We used the Mössbauer spectroscopy method to study the short-range order in Fe–Ga alloys with a Ga content from 3 to 25 at % subjected to quenching from the paramagnetic state or holding in the ferromagnetic state. The approximation of the Mössbauer spectra using set of subspectra allowed determining the proportions of Fe atoms in both main coordination with Ga atoms in the first CS (8 : 0, 7 : 1, 6 : 2, 5 : 3, and 4 : 4) and configurations corresponding to different numbers of Ga atoms in the second and third CSs of the absorbing Fe nuclei.

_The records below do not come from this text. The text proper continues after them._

-- ==== Sys2Proof/Tests/Slice0.lean ====
section
/-!
SUPPORT. The model's own tests. Expected results come from spec/95_test_vectors.md (the vector's name
stands in the comment) or from the encoding tables of spec/30_encoding.md worked by hand; the starting
state is that file's fixture. The witnesses at the end show, for every statement with hypotheses,
values that meet them.
-/
namespace Sys2Proof.Tests

open Machine

/-! ### The fixture -/

/-- The data of the fixture's response (95_test_vectors.md section 0). -/
def fixData : List Byte :=
  [0x78#8, 0x56#8, 0x34#8, 0x12#8, 0x24#8, 0x40#8, 0x01#8, 0x07#8, 0x55#8] ++
  [0x00#8, 0x00#8, 0x00#8, 0x0C#8, 0x13#8, 0x15#8, 0x31#8, 0x00#8, 0x00#8]

/-- The fixture's secondary id. -/
def fixId : Quad := ⟨0x78#8, 0x56#8, 0x34#8, 0x12#8⟩

/-- The fixture's configuration. -/
def fixCfg : Cfg where
  ok := true
  primary := 5#8
  baud := 2400
  device := "tty"
  debug := false
  resp := .fields 0x08#8 0x00#8 0x72#8 fixData
  secid := fixId.toList
  manuf := 0x4024#16
  medium := 0x07#8
  version := 0x01#8

/-- FIX, with no output recorded. -/
def fix : State :=
  { State.reset with
    primary := 5#8
    secid := fixId
    manuf := 0x4024#16
    medium := 0x07#8
    version := 0x01#8
    baud := 2400
    resp := ⟨0x08#8, 5#8, 0x72#8, fixData⟩
    outs := [] }

/-- FIX+SEL -/
def fixSel : State := { fix with selected := true }

/-- The bytes of RSP(a), the fixture's response, with its A byte and its checksum. -/
def rsp (a ck : Byte) : List Byte :=
  [0x68#8, 0x15#8, 0x15#8, 0x68#8, 0x08#8, a, 0x72#8] ++ fixData ++ [ck, 0x16#8]

/-- The outcome is a next state of which `p` holds. -/
def nextIs (o : Host.Outcome State Fault Refusal) (p : State → Bool) : Bool :=
  match o with
  | .next t => p t
  | .fault _ => false
  | .refused _ => false

/-- A frame about to be completed: its bytes but the last received, its last byte pending. -/
def arriving (s : State) (bytes : List Byte) : State := s.placeFrame bytes

/-- The 252-byte payload of V-D23. -/
def bigPayload : List Byte := List.replicate 252 0xAA#8

/-! ### WellFormed: each check refuses an ill-formed term -/

theorem test_wf_params : defaultParams.wf = true ∧
    ({ defaultParams with cSndNke := 0x5B#8 } : Params).wf = false ∧
    ({ defaultParams with cSndUd := 0x40#8 } : Params).wf = false ∧
    ({ defaultParams with cSndUd := 0x5B#8 } : Params).wf = false ∧
    ({ defaultParams with cSndNke := 0x60#8 } : Params).wf = false ∧
    ({ defaultParams with cReqUd2 := 0x7B#8 } : Params).wf = false ∧
    ({ defaultParams with cSndUd := 0x73#8 } : Params).wf = false ∧
    ({ defaultParams with ciDataSend := 0x52#8 } : Params).wf = false := by decide

/-- A rejection row whose bytes spell no rejection of that kind. -/
theorem test_wf_rejections :
    ([.errBadstartLead 0xE5#8, .errBadstartLead 0x10#8, .errBadstartLead 0x68#8,
      .errShortBadchecksum 0x5B#8 5#8 0x60#8 0x16#8, .errShortBadstop 0x5B#8 5#8 0x16#8,
      .errLongLengthmismatch 6#8 6#8, .errLongShortlength 3#8, .errLongBadstart2 2#8 0x10#8,
      .errLongBadstart2 6#8 0x68#8, .errLongBadchecksum 0x53#8 5#8 0x50#8 [] 0xA8#8 0x16#8,
      .errLongBadstop 0x53#8 5#8 0x50#8 [] 0x16#8, .errTruncated [], .errTruncated [0xE5#8],
      .errTruncated [0x10#8, 0x5B#8, 5#8, 0x60#8, 0x16#8]] : List Instr).all
        (fun i => !i.wf defaultParams 5#8) = true := by decide

/-- A frame row whose address, code, CI or length is another row's. -/
theorem test_wf_frame_rows :
    ([.ignoreNotForUs (.short 0x5B#8 5#8), .ignoreNotForUs (.short 0x5B#8 255#8),
      .ignoreNotForUs .ack, .sndNke 0x40#8 6#8, .sndNke 0x40#8 255#8, .sndNke 0x5B#8 5#8,
      .sndNkeLong 0x53#8 5#8 0#8 [], .reqUd2 0x40#8 5#8, .reqUd2 0x5B#8 6#8,
      .reqUd2Long 0x5A#8 5#8 0#8 [], .setAddr 0x5B#8 5#8 9#8 [], .setAddr 0x53#8 6#8 9#8 [],
      .select 0x53#8 6#8 fixId fixId, .select 0x40#8 5#8 fixId fixId,
      .selectBadlen 0x53#8 5#8 (fixId.toList ++ fixId.toList), .selectBadlen 0x5B#8 5#8 [],
      .ignoreUnknown (.short 0x5B#8 5#8), .ignoreUnknown (.short 0x5A#8 6#8),
      .ignoreUnknown (.control 0x53#8 5#8 0x51#8 [0x01#8, 0x7A#8, 9#8])] : List Instr).all
        (fun i => !i.wf defaultParams 5#8) = true := by decide

/-- A payload of 253 bytes, which no frame can carry, and the operands outside the inbound rows. -/
theorem test_wf_sizes :
    ([.ignoreBcastNoreplyLong 0#8 0#8 (0#8 :: bigPayload),
      .sndNkeLong 0x40#8 5#8 0#8 (0#8 :: bigPayload), .setAddr 0x53#8 5#8 9#8 (bigPayload.drop 2),
      .ignoreNotForUs (.control 0#8 6#8 0#8 (0#8 :: bigPayload)), .tx .zero [], .checksum .ack,
      .encode (.control 0#8 0#8 0#8 (0#8 :: bigPayload)),
      .execute (.control 0#8 0#8 0#8 (0#8 :: bigPayload)),
      .verdict (.ok (.control 0#8 0#8 0#8 (0#8 :: bigPayload)))] : List Instr).all
        (fun i => !i.wf defaultParams 5#8) = true := by decide +kernel

/-! ### Decoding: every inbound row from a word written out from 30_encoding.md -/

/-- V-D22. -/
theorem test_decode_badstart_lead :
    decode defaultParams 5#8 [0x69#8, 0x10#8] = (.errBadstartLead 0x69#8, [0x10#8]) := by decide

/-- V-D9: checksum before stop. -/
theorem test_decode_short_badchecksum :
    decode defaultParams 5#8 [0x10#8, 0x5B#8, 0x05#8, 0x61#8, 0x17#8] =
      (.errShortBadchecksum 0x5B#8 5#8 0x61#8 0x17#8, []) := by decide

/-- V-D8. -/
theorem test_decode_short_badstop :
    decode defaultParams 5#8 [0x10#8, 0x5B#8, 0x05#8, 0x60#8, 0x17#8] =
      (.errShortBadstop 0x5B#8 5#8 0x17#8, []) := by decide

/-- V-D18. -/
theorem test_decode_long_lengthmismatch :
    decode defaultParams 5#8 [0x68#8, 0x06#8, 0x07#8] = (.errLongLengthmismatch 6#8 7#8, []) := by
  decide

/-- V-D19: `L` below 3, three bytes consumed. -/
theorem test_decode_long_shortlength :
    decode defaultParams 5#8 [0x68#8, 0x02#8, 0x02#8, 0x68#8, 0x53#8] =
      (.errLongShortlength 2#8, [0x68#8, 0x53#8]) := by decide

/-- V-D21. -/
theorem test_decode_long_badstart2 :
    decode defaultParams 5#8 [0x68#8, 0x06#8, 0x06#8, 0x10#8] =
      (.errLongBadstart2 6#8 0x10#8, []) := by decide

/-- V-D13. -/
theorem test_decode_long_badchecksum :
    decode defaultParams 5#8 [0x68#8, 0x06#8, 0x06#8, 0x68#8, 0x53#8, 0xFD#8, 0x51#8, 0x01#8, 0x7A#8,
      0x09#8, 0x24#8, 0x16#8] =
      (.errLongBadchecksum 0x53#8 0xFD#8 0x51#8 [0x01#8, 0x7A#8, 0x09#8] 0x24#8 0x16#8, []) := by
  decide

/-- V-D14. -/
theorem test_decode_long_badstop :
    decode defaultParams 5#8 [0x68#8, 0x06#8, 0x06#8, 0x68#8, 0x53#8, 0xFD#8, 0x51#8, 0x01#8, 0x7A#8,
      0x09#8, 0x25#8, 0x00#8] =
      (.errLongBadstop 0x53#8 0xFD#8 0x51#8 [0x01#8, 0x7A#8, 0x09#8] 0x00#8, []) := by decide

/-- V-D16. -/
theorem test_decode_truncated :
    decode defaultParams 5#8 [0x68#8, 0x06#8, 0x06#8, 0x68#8] =
      (.errTruncated [0x68#8, 0x06#8, 0x06#8, 0x68#8], []) := by decide

/-- V-D3. -/
theorem test_decode_ack : decode defaultParams 5#8 [0xE5#8, 0x10#8] = (.ack, [0x10#8]) := by decide

/-- V-N6: address 255. -/
theorem test_decode_bcast_short :
    decode defaultParams 5#8 [0x10#8, 0x40#8, 0xFF#8, 0x3F#8, 0x16#8] =
      (.ignoreBcastNoreplyShort 0x40#8, []) := by decide

/-- 30_encoding.md R91 line 2, a control frame to 255: `53 + FF + 50` is `1A2`. -/
theorem test_decode_bcast_long :
    decode defaultParams 5#8 [0x68#8, 0x03#8, 0x03#8, 0x68#8, 0x53#8, 0xFF#8, 0x50#8, 0xA2#8, 0x16#8] =
      (.ignoreBcastNoreplyLong 0x53#8 0x50#8 [], []) := by decide

/-- V-Q8. -/
theorem test_decode_not_for_us :
    decode defaultParams 5#8 [0x10#8, 0x5B#8, 0x06#8, 0x61#8, 0x16#8] =
      (.ignoreNotForUs (.short 0x5B#8 6#8), []) := by decide

/-- V-N7: the FCB bit is set and stripped. -/
theorem test_decode_snd_nke :
    decode defaultParams 5#8 [0x10#8, 0x60#8, 0x05#8, 0x65#8, 0x16#8] =
      (.sndNke 0x60#8 5#8, []) := by decide

/-- V-N9. -/
theorem test_decode_snd_nke_long :
    decode defaultParams 5#8 [0x68#8, 0x03#8, 0x03#8, 0x68#8, 0x40#8, 0xFD#8, 0x00#8, 0x3D#8, 0x16#8] =
      (.sndNkeLong 0x40#8 253#8 0#8 [], []) := by decide

/-- V-Q1. -/
theorem test_decode_req_ud2 :
    decode defaultParams 5#8 [0x10#8, 0x5B#8, 0x05#8, 0x60#8, 0x16#8] =
      (.reqUd2 0x5B#8 5#8, []) := by decide

/-- V-Q9. -/
theorem test_decode_req_ud2_long :
    decode defaultParams 5#8 [0x68#8, 0x03#8, 0x03#8, 0x68#8, 0x5B#8, 0x05#8, 0x00#8, 0x60#8, 0x16#8] =
      (.reqUd2Long 0x5B#8 5#8 0#8 [], []) := by decide

/-- V-A7: an extra byte after NEW. -/
theorem test_decode_set_addr :
    decode defaultParams 5#8 [0x68#8, 0x07#8, 0x07#8, 0x68#8, 0x53#8, 0xFD#8, 0x51#8, 0x01#8, 0x7A#8,
      0x09#8, 0xAA#8, 0xCF#8, 0x16#8] = (.setAddr 0x53#8 253#8 9#8 [0xAA#8], []) := by decide

/-- V-S1. -/
theorem test_decode_select :
    decode defaultParams 5#8 [0x68#8, 0x0B#8, 0x0B#8, 0x68#8, 0x53#8, 0xFD#8, 0x52#8, 0x78#8, 0x56#8,
      0x34#8, 0x12#8, 0x24#8, 0x40#8, 0x01#8, 0x07#8, 0x22#8, 0x16#8] =
      (.select 0x53#8 253#8 fixId ⟨0x24#8, 0x40#8, 0x01#8, 0x07#8⟩, []) := by decide

/-- V-S5. -/
theorem test_decode_select_badlen :
    decode defaultParams 5#8 [0x68#8, 0x07#8, 0x07#8, 0x68#8, 0x53#8, 0xFD#8, 0x52#8, 0x78#8, 0x56#8,
      0x34#8, 0x12#8, 0xB6#8, 0x16#8] =
      (.selectBadlen 0x53#8 253#8 [0x78#8, 0x56#8, 0x34#8, 0x12#8], []) := by decide

/-- V-A6: DATA_SEND without a third byte. -/
theorem test_decode_unknown :
    decode defaultParams 5#8 [0x68#8, 0x05#8, 0x05#8, 0x68#8, 0x53#8, 0xFD#8, 0x51#8, 0x01#8, 0x7A#8,
      0x1C#8, 0x16#8] = (.ignoreUnknown (.control 0x53#8 253#8 0x51#8 [0x01#8, 0x7A#8]), []) := by
  decide

/-- Row 13 by its table word: `10 40 06 46 16` with bits 7..0 the first byte. -/
theorem test_decode_table_word :
    decodeTableWord 40 0x1646064010 = some (.ignoreNotForUs (.short 0x40#8 6#8)) := by decide

/-- The table word is fetched and run by the step after reset. -/
theorem test_step_table_word :
    nextIs (step (State.reset.withFetchWord 40 0x1640004010))
      (fun t => t.outs.drop 1 == [.verdict (.ok (.short 0x40#8 0#8)), .tx (.draw 0) [0xE5#8]]) =
      true := by decide

/-! ### Encoding -/

/-- V-E1, V-E2, V-E4, V-E5. -/
theorem test_encode :
    encode defaultParams .ack = some [0xE5#8] ∧
    encode defaultParams (.sndNke 0x40#8 253#8) =
      some [0x10#8, 0x40#8, 0xFD#8, 0x3D#8, 0x16#8] ∧
    encode defaultParams (.ignoreUnknown (.control 0x53#8 5#8 0x50#8 [])) =
      some [0x68#8, 0x03#8, 0x03#8, 0x68#8, 0x53#8, 0x05#8, 0x50#8, 0xA8#8, 0x16#8] ∧
    encode defaultParams (.setAddr 0x53#8 253#8 9#8 []) =
      some [0x68#8, 0x06#8, 0x06#8, 0x68#8, 0x53#8, 0xFD#8, 0x51#8, 0x01#8, 0x7A#8, 0x09#8, 0x25#8,
        0x16#8] ∧
    encode defaultParams .rxgap = none := by decide

/-! ### One step of each instruction -/

/-- Rows 1 to 9: the buffer is dropped and one verdict emitted, its code from 60_exceptions.md R211. -/
theorem test_exec_rejections :
    ([(.errBadstartLead 0x69#8, .badStart), (.errShortBadchecksum 0x5B#8 5#8 0x61#8 0x16#8, .badChecksum),
      (.errShortBadstop 0x5B#8 5#8 0x17#8, .badStop), (.errLongLengthmismatch 6#8 7#8, .lengthMismatch),
      (.errLongShortlength 2#8, .lengthMismatch), (.errLongBadstart2 6#8 0x10#8, .badStart),
      (.errLongBadchecksum 0x53#8 5#8 0x50#8 [] 0#8 0x16#8, .badChecksum),
      (.errLongBadstop 0x53#8 5#8 0x50#8 [] 0#8, .badStop), (.errTruncated [0x10#8], .truncated)] :
      List (Instr × FrameError)).all (fun p => nextIs (exec p.1 { fix with rxbuf := [0x10#8] })
        (fun t => t.rxbuf == [] && t.outs == [.verdict (.err (.frame p.2))])) = true := by decide

/-- P4: the verdict codes in order, and codes 6 to 8 (60_exceptions.md R211). -/
theorem test_verdict_codes :
    [Verdict.err (.frame .badChecksum), .err (.frame .truncated), .err (.frame .badStart),
      .err (.frame .lengthMismatch), .ok .ack, .err (.frame .badStop), .err .addressing,
      .err .transportReceive, .err .transportSend].map verdictCode = [2, 1, 5, 4, 0, 3, 6, 7, 8] := by
  decide

/-- V-I1: an ACK is received and ignored. -/
theorem test_step_ack : nextIs (step (arriving fixSel [0xE5#8]))
    (fun t => t.selected && t.outs == [.verdict (.ok .ack)]) = true := by decide

/-- V-N6: dropped by dispatch, not deselected. -/
theorem test_step_bcast_short :
    nextIs (step (arriving fixSel [0x10#8, 0x40#8, 0xFF#8, 0x3F#8, 0x16#8]))
      (fun t => t.selected && txCount t.outs == 0) = true := by decide

/-- V-S9: a selection to 255 that does not match. -/
theorem test_step_bcast_long :
    nextIs (step (arriving fixSel [0x68#8, 0x0B#8, 0x0B#8, 0x68#8, 0x53#8, 0xFF#8, 0x52#8, 0x78#8,
      0x56#8, 0x34#8, 0x13#8, 0xFF#8, 0xFF#8, 0xFF#8, 0xFF#8, 0xB5#8, 0x16#8]))
      (fun t => t.selected && txCount t.outs == 0 && t.outs.length == 1) = true := by decide

/-- V-A12: to address 6. -/
theorem test_step_not_for_us :
    nextIs (step (arriving fixSel [0x68#8, 0x06#8, 0x06#8, 0x68#8, 0x53#8, 0x06#8, 0x51#8, 0x01#8,
      0x7A#8, 0x09#8, 0x2E#8, 0x16#8]))
      (fun t => t.primary == 5#8 && txCount t.outs == 0) = true := by decide
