-- ==== Sys2Proof/Syntax.lean ====
section
/-! DEFINITION. The commands of the FZ4800 as a block: one constructor for each row of spec/opcode_table.json, with the
operands of the row. A command that is a register write carries the word written; a host command carries the command slot
that holds it or, when it is fetched, its submission entry; an event of the device's surroundings carries what was
measured. -/

namespace Sys2Proof

/-- Eight dwords: a descriptor (Table 6-5), a parity job (Table 9-6) or a cipher job (Table 10-5). -/
structure Desc where
  d0 : Word
  d1 : Word
  d2 : Word
  d3 : Word
  d4 : Word
  d5 : Word
  d6 : Word
  d7 : Word
  deriving DecidableEq, Repr

/-- The payload of a codeword (R247, R248): the user bytes and the 64 bytes of sector metadata, byte 0 in the low bits. -/
structure Sector where
  data : Payload
  md : BitVec 512
  deriving DecidableEq, Repr

/-- What a status poll of a die returns (R178, R196): ready, failed, and the status byte. -/
structure PollResult where
  ready : Bool
  fail : Bool
  status : Byte
  deriving DecidableEq, Repr

/-- What a calibration step measured on the target it ran on (R200): the eye's width and centre in taps. -/
structure EyeMeasure where
  ch : Fin 48
  width : Byte
  center : Byte
  deriving DecidableEq, Repr

/-- What the surroundings show at a stroke boundary: the channels whose hatch entry reads uncorrectable (R49), the eyes
measured by the calibration steps of the stroke (R200), the composite temperature in kelvin (R427), the on-die temperature in
degrees Celsius (R347, R429) and the AON tick count (R423). -/
structure BoundaryObs where
  eccNull : List (Fin 48)
  eyes : List EyeMeasure
  kelvin : Nat
  celsius : Int
  ticks : BitVec 48
  deriving DecidableEq, Repr

/-- The outcome of one decode: bit errors in the raw codeword, whether the decoder's syndrome checks, whether the decoder
returned a wrong codeword that its syndrome passes (R250), and the zero bits of the raw read (R251). -/
structure DecodeResult where
  errs : Nat
  ok : Bool
  wrong : Bool
  zeros : Nat
  deriving DecidableEq, Repr

/-- The kinds of memory access of a graver (R355). -/
inductive MemKind where
  | load | store | lr | sc
  | amoSwap | amoAdd | amoXor | amoAnd | amoOr | amoMin | amoMax | amoMinu | amoMaxu
  deriving DecidableEq, Repr

/-- A memory instruction of a graver (R355): kind, width (2^log2 bytes), zero extension, registers and offset. -/
structure MemOp where
  kind : MemKind
  log2 : Fin 4
  unsigned : Bool
  rd : Fin 32
  rs1 : Fin 32
  rs2 : Fin 32
  imm : BitVec 12
  deriving DecidableEq, Repr

/-- A submission queue entry (R72): the 64 bytes by field. -/
structure Sqe where
  opc : BitVec 8
  flags : BitVec 8
  cid : BitVec 16
  nsid : Word
  cdw2 : Word
  cdw3 : Word
  mptr : DWord
  dptr1 : DWord
  dptr2 : DWord
  cdw10 : Word
  cdw11 : Word
  cdw12 : Word
  cdw13 : Word
  cdw14 : Word
  cdw15 : Word
  deriving DecidableEq, Repr

/-- A list of source ranges of a refold (R134): source namespace of the command, starting LBA and length of each. -/
structure RefoldRange where
  slba : Nat
  nlb : Nat
  deriving DecidableEq, Repr

/-- How a memory word, or a copy of a DRAM line, reads (R273, R319). -/
inductive CopyState where
  | good | corrected | bad
  deriving DecidableEq, Repr

/-- A sub-channel that failed training (step 0) or a step of its self-test (R313). -/
structure DramFail where
  sub : Fin 8
  step : Fin 64
  deriving DecidableEq, Repr

/-- What DRAM training found: the sub-channels present, die density in Gb, ranks, the activates of a bank after which the devices require an
RFM, 0 where they require none (RAAIMT), failures (R310, R313). -/
structure DramTraining where
  present : BitVec 8
  density : Nat
  ranks : Nat
  raaimt : Nat
  failed : List DramFail
  deriving DecidableEq, Repr

/-- A Dalesk flit (Table 17-2): type, sequence number, destination, source, virtual channel, payload, whether its CRC checks. -/
structure DlkFlit where
  kind : Fin 4
  seq : BitVec 12
  dst : Fin 4
  src : Fin 4
  vc : Fin 3
  payload : BitVec 1920
  ok : Bool
  deriving DecidableEq, Repr

/-- A checker that failed its self-test (Table 9-10): checker, first failing step, and for a checker with several units (a graver of 63,
a bank of 61, a lane of 67, a channel of 65) the unit. -/
structure CheckFail where
  index : Fin 68
  step : Fin 64
  unit : Nat
  deriving DecidableEq, Repr

/-- Where the memory patrol, or an access, met an error (R274, R275, Table 9-8). -/
inductive SramSite where
  | cell (h : BitVec 26)
  | accumulator (g : Fin 96)
  | hatch (ch : Fin 48) (bankB : Bool) (k : Fin 256)
  | camEntry (i : Fin 32768)
  | table
  | hardDecoder (ch : Fin 48)
  | softDecoder (s : Fin 8)
  | deepDecoder (s : Fin 2)
  | graverRam (g : Fin 64)
  | keepBank (b : Fin 32)
  deriving DecidableEq, Repr

/-- What the release of cold reset finds (R368, R423, R454, R362): the role straps, the AON tick count, the gravers that fail the clear of
their local SRAM, the exponent of VOUT_MODE. -/
structure ResetObs where
  role : Fin 4
  ticks : BitVec 48
  badGravers : List (Fin 64)
  exp : BitVec 5
  deriving DecidableEq, Repr

/-- What start-up finds (R435, R443, R444): checkers that fail, dies that answer, blocks with a factory mark (R195), channels whose training fails twice, the images whose
directories cannot be read, the units that fail every decoder tier (image and index), and the copies of bad-block records whose CRC fails (SEQ and die, R234). -/
structure StartObs where
  fails : List CheckFail
  dies : List (Fin 1536)
  marked : List (Fin 1536 × BitVec 12)
  badChannels : List (Fin 48)
  badImages : List Nat
  badUnits : List (Nat × Nat)
  badCopies : List (Nat × Nat)
  deriving DecidableEq, Repr

/-- What a wake finds: the AON tick count, and the keep banks with an uncorrectable word (R416). -/
structure WakeObs where
  ticks : BitVec 48
  badBanks : List (Fin 32)
  deriving DecidableEq, Repr

/-- Where a Jenam packet comes from (R384, R386): a Jenam Send, or SMBus or I3C with the requester's EID and message tag. -/
inductive JenamSrc where
  | send (slot : Fin 131072)
  | mctp (i3c : Bool) (eid tag : Byte)
  deriving DecidableEq, Repr

/-- A request of one device of a cascade to another (R463, R464, R395, R467): a descriptor for a channel, ciphertext sectors for cells, a
Jenam packet, a liveness message. -/
inductive DlkRequest where
  | media (ch : Fin 48) (desc : Desc)
  | cells (tenant : BitVec 10) (sectors : List Sector)
  | jenam (packet : List Byte)
  | live
  deriving DecidableEq, Repr

/-- A follower's response taken whole (R463, R467, R395, R469): sectors acknowledged in its cells or on its media, a read sector for a command
slot, a sector that every tier failed to recover, a Jenam reply, liveness with whether step 8 has ended, or its HOLD directory entries, each
as namespace × 2^40 + first LBA of a unit. -/
inductive DlkResponse where
  | acked (id : Word)
  | sector (id : Word) (slot : Fin 131072) (idx : Fin 512) (ch : Fin 48) (owned : Bool) (data : Sector)
  | lost (id : Word) (slot : Fin 131072) (idx : Fin 512)
  | jenam (id : Word) (packet : List Byte)
  | live (ready : Bool)
  | hold (units : List (BitVec 64))
  deriving DecidableEq, Repr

We showed that in the region of solid solution (α‑phase, 3‒17 at % Ga), the short-range order is almost independent of the heat-treatment conditions and is characterized by the presence of pairs of Ga atoms in the position of second neighbors for each other. The effect of the heat treatments of the specimens (quenching or annealing) on the character of local ordering of gallium atoms appears beginning with 17 at % Ga; the portion of B2-type clusters after quenching turns out to be substantially higher than that after annealing, and there appears a considerable portion of coordination 4 : 4 typical only of the D0₃ phase. At Ga concentrations of 21 and 25 at %, the amount of regions of the D0₃ phase increases as the gallium content grows and as a result of annealing in the ferromagnetic state. After annealing of the alloy specimen containing 25 at % Ga, the D0₃ long-range order is established.